■ What is expected
Gather every line below where "Vector" appears.

■ Data for the task

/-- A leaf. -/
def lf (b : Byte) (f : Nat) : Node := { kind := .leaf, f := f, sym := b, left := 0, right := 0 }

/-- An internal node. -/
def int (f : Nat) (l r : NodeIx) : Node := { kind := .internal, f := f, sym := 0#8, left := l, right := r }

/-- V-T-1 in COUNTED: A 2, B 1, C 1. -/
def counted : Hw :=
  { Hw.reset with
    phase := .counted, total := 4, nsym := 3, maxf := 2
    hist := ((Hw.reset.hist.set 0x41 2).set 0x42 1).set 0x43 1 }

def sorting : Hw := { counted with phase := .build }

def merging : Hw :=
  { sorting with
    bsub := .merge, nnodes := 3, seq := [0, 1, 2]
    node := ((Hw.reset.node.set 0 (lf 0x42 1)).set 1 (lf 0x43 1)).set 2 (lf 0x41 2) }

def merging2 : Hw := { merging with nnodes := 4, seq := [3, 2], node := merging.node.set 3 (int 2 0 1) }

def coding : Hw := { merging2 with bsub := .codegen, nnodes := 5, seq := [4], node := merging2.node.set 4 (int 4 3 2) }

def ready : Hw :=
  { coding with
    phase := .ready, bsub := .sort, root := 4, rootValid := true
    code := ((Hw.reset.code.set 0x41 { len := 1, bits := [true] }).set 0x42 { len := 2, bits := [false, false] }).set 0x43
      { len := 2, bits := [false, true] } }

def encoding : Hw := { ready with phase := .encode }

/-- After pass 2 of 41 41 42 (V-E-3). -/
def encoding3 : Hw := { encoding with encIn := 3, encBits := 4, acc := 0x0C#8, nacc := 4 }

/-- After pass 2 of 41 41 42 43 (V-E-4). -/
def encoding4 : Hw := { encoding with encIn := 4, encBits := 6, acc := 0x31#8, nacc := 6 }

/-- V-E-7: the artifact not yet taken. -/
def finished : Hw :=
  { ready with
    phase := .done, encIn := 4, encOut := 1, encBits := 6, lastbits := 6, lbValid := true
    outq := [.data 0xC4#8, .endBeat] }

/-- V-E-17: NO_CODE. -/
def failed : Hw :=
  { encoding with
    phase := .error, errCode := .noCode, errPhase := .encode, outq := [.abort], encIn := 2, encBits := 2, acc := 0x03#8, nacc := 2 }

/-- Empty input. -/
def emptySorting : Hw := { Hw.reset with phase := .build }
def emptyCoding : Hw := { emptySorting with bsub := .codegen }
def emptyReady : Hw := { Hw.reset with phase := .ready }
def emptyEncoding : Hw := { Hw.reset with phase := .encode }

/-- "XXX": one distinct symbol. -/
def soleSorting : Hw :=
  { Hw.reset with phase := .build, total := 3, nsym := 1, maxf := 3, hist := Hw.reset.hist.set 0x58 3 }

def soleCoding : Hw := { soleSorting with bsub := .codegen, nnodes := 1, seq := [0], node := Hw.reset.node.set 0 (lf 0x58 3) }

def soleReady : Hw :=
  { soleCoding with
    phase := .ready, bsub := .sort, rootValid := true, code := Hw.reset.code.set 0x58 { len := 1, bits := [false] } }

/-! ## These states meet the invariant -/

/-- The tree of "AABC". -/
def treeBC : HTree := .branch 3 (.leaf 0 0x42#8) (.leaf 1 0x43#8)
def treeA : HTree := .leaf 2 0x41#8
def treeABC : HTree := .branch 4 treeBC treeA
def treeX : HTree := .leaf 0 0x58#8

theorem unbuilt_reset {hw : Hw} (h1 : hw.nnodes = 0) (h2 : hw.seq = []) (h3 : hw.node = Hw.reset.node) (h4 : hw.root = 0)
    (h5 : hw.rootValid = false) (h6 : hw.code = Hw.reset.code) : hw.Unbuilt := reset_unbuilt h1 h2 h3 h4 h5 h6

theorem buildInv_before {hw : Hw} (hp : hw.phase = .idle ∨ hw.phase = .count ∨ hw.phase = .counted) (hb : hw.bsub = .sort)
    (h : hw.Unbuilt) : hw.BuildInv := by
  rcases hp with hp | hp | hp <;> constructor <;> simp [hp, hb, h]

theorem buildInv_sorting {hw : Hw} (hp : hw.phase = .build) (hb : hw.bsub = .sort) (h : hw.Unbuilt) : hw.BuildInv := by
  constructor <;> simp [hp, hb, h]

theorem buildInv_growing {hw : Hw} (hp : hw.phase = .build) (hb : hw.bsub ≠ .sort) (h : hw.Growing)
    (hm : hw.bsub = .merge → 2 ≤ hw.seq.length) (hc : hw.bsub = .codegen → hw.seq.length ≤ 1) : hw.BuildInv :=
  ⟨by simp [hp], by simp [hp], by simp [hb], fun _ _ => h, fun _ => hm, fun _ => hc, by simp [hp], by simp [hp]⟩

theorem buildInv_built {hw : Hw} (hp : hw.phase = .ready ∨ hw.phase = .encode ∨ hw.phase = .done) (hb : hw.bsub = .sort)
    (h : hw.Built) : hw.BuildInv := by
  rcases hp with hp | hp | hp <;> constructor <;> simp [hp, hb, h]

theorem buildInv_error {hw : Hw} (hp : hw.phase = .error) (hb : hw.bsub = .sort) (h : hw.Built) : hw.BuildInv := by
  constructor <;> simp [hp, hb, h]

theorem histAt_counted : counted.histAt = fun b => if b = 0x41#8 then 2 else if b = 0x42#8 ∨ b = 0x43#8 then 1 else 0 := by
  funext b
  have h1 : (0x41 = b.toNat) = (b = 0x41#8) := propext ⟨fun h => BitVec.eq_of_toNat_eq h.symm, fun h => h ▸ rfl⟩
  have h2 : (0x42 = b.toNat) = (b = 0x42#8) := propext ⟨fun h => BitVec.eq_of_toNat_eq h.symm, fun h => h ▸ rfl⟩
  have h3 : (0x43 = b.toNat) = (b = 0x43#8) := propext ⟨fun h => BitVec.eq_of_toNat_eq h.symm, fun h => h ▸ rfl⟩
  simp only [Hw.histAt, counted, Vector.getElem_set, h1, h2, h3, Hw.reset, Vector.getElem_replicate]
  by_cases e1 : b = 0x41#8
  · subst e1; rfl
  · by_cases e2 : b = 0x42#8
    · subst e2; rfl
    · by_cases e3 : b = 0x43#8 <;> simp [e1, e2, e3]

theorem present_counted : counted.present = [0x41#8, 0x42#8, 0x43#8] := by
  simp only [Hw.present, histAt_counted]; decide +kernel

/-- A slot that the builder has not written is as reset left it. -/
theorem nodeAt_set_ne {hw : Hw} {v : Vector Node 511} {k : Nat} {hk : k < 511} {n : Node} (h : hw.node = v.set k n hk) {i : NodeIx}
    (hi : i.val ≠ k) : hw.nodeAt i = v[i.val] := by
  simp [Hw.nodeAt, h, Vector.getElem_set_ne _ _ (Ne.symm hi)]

■ Response to the task
  simp only [Hw.histAt, counted, Vector.getElem_set, h1, h2, h3, Hw.reset, Vector.getElem_replicate]
theorem nodeAt_set_ne {hw : Hw} {v : Vector Node 511} {k : Nat} {hk : k < 511} {n : Node} (h : hw.node = v.set k n hk) {i : NodeIx}
  simp [Hw.nodeAt, h, Vector.getElem_set_ne _ _ (Ne.symm hi)]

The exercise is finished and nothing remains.